== TASK INPUTS ==
=======

/-- After `j` passes: what they took away and what is left make up the dividend. -/
theorem coeff_eq_sum_xor_rest (rom : GenRom) (k : Nat) (f : Nat → Byte) (j m : Nat) :
    f (j + m) = xorSum j (fun i => gfmul (quotientCoeff rom k f i) (genCoeff rom k (j + m - i))) ^^^
      (divCoeffs rom k)^[j] f m := by
  induction j generalizing m with
  | zero => simp
  | succ j ih =>
    have hplace : j + 1 + m = j + (m + 1) := by omega
    have hlast : j + (m + 1) - j = m + 1 := by omega
    rw [xorSum_succ, hplace, hlast, ih (m + 1), coeff_succ_eq rom k ((divCoeffs rom k)^[j] f) m,
      ← Function.iterate_succ_apply' (divCoeffs rom k), BitVec.xor_assoc]
    rfl

/-- Place `n` of the dividend, from the passes up to the one that takes it away. -/
theorem coeff_eq_sum (rom : GenRom) (k : Nat) (f : Nat → Byte) (n : Nat) :
    f n = xorSum (n + 1) fun i => gfmul (quotientCoeff rom k f i) (genCoeff rom k (n - i)) := by
  have hrest := coeff_eq_sum_xor_rest rom k f n 0
  rw [Nat.add_zero] at hrest
  rw [xorSum_succ, Nat.sub_self, genCoeff_zero, gfmul_one_right]
  exact hrest

/-- The quotient: a coefficient for each data byte. -/
def quotient (rom : GenRom) (k : Nat) (data : List Byte) : List Byte :=
  (List.range data.length).map (quotientCoeff rom k (coeffs data))

theorem quotient_getD_of_lt {rom : GenRom} {k i : Nat} {data : List Byte} (h : i < data.length) :
    (quotient rom k data).getD i 0 = quotientCoeff rom k (coeffs data) i := by
  simp [quotient, h]

theorem quotient_getD_of_ge {rom : GenRom} {k i : Nat} {data : List Byte} (h : data.length ≤ i) :
    (quotient rom k data).getD i 0 = 0 := by
  simp [quotient, h]

theorem xorSum_congr {n : Nat} {f g : Nat → Byte} (h : ∀ i, i < n → f i = g i) : xorSum n f = xorSum n g := by
  induction n with
  | zero => rfl
  | succ n ih => rw [xorSum_succ, xorSum_succ, ih fun i hi => h i (by omega), h n (by omega)]

/-- A sum ends where its terms are 0 from there on. -/
theorem xorSum_add_of_zero {d : Nat} {f : Nat → Byte} (h : ∀ i, d ≤ i → f i = 0) (n : Nat) :
    xorSum (d + n) f = xorSum d f := by
  induction n with
  | zero => rfl
  | succ n ih => rw [← Nat.add_assoc, xorSum_succ, ih, h (d + n) (by omega)]; simp

theorem productCoeff_quotient_of_lt {rom : GenRom} {k n : Nat} {data : List Byte} (h : n < data.length) :
    productCoeff (quotient rom k data) (romGenerator rom k) n = coeffs data n := by
  rw [coeff_eq_sum rom k (coeffs data) n]
  exact xorSum_congr fun i hi => by rw [quotient_getD_of_lt (by omega)]; rfl

theorem productCoeff_quotient_of_ge {rom : GenRom} {k : Nat} {data : List Byte} (m : Nat) :
    productCoeff (quotient rom k data) (romGenerator rom k) (data.length + m) = remainder rom k data m := by
  have hdividend := coeff_eq_sum_xor_rest rom k (coeffs data) data.length m
  rw [coeffs_of_ge (Nat.le_add_right data.length m)] at hdividend
  rw [remainder, ← BitVec.xor_eq_zero_iff.mp hdividend.symm, productCoeff, Nat.add_assoc,
    xorSum_add_of_zero fun i hi => by rw [quotient_getD_of_ge hi, gfmul_zero_left]]
  exact xorSum_congr fun i hi => by rw [quotient_getD_of_lt hi]; rfl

=======

== WHAT IS REQUIRED ==
The full set of entries should be copied out exactly as given.

== ANSWER BOX ==
/-- After `j` passes: what they took away and what is left make up the dividend. -/
theorem coeff_eq_sum_xor_rest (rom : GenRom) (k : Nat) (f : Nat → Byte) (j m : Nat) :
    f (j + m) = xorSum j (fun i => gfmul (quotientCoeff rom k f i) (genCoeff rom k (j + m - i))) ^^^
      (divCoeffs rom k)^[j] f m := by
  induction j generalizing m with
  | zero => simp
  | succ j ih =>
    have hplace : j + 1 + m = j + (m + 1) := by omega
    have hlast : j + (m + 1) - j = m + 1 := by omega
    rw [xorSum_succ, hplace, hlast, ih (m + 1), coeff_succ_eq rom k ((divCoeffs rom k)^[j] f) m,
      ← Function.iterate_succ_apply' (divCoeffs rom k), BitVec.xor_assoc]
    rfl

/-- Place `n` of the dividend, from the passes up to the one that takes it away. -/
theorem coeff_eq_sum (rom : GenRom) (k : Nat) (f : Nat → Byte) (n : Nat) :
    f n = xorSum (n + 1) fun i => gfmul (quotientCoeff rom k f i) (genCoeff rom k (n - i)) := by
  have hrest := coeff_eq_sum_xor_rest rom k f n 0
  rw [Nat.add_zero] at hrest
  rw [xorSum_succ, Nat.sub_self, genCoeff_zero, gfmul_one_right]
  exact hrest

/-- The quotient: a coefficient for each data byte. -/
def quotient (rom : GenRom) (k : Nat) (data : List Byte) : List Byte :=
  (List.range data.length).map (quotientCoeff rom k (coeffs data))

theorem quotient_getD_of_lt {rom : GenRom} {k i : Nat} {data : List Byte} (h : i < data.length) :
    (quotient rom k data).getD i 0 = quotientCoeff rom k (coeffs data) i := by
  simp [quotient, h]

theorem quotient_getD_of_ge {rom : GenRom} {k i : Nat} {data : List Byte} (h : data.length ≤ i) :
    (quotient rom k data).getD i 0 = 0 := by
  simp [quotient, h]

theorem xorSum_congr {n : Nat} {f g : Nat → Byte} (h : ∀ i, i < n → f i = g i) : xorSum n f = xorSum n g := by
  induction n with
  | zero => rfl
  | succ n ih => rw [xorSum_succ, xorSum_succ, ih fun i hi => h i (by omega), h n (by omega)]

/-- A sum ends where its terms are 0 from there on. -/
theorem xorSum_add_of_zero {d : Nat} {f : Nat → Byte} (h : ∀ i, d ≤ i → f i = 0) (n : Nat) :
    xorSum (d + n) f = xorSum d f := by
  induction n with
  | zero => rfl
  | succ n ih => rw [← Nat.add_assoc, xorSum_succ, ih, h (d + n) (by omega)]; simp

theorem productCoeff_quotient_of_lt {rom : GenRom} {k n : Nat} {data : List Byte} (h : n < data.length) :
    productCoeff (quotient rom k data) (romGenerator rom k) n = coeffs data n := by
  rw [coeff_eq_sum rom k (coeffs data) n]
  exact xorSum_congr fun i hi => by rw [quotient_getD_of_lt (by omega)]; rfl

theorem productCoeff_quotient_of_ge {rom : GenRom} {k : Nat} {data : List Byte} (m : Nat) :
    productCoeff (quotient rom k data) (romGenerator rom k) (data.length + m) = remainder rom k data m := by
  have hdividend := coeff_eq_sum_xor_rest rom k (coeffs data) data.length m
  rw [coeffs_of_ge (Nat.le_add_right data.length m)] at hdividend
  rw [remainder, ← BitVec.xor_eq_zero_iff.mp hdividend.symm, productCoeff, Nat.add_assoc,
    xorSum_add_of_zero fun i hi => by rw [quotient_getD_of_ge hi, gfmul_zero_left]]
  exact xorSum_congr fun i hi => by rw [quotient_getD_of_lt hi]; rfl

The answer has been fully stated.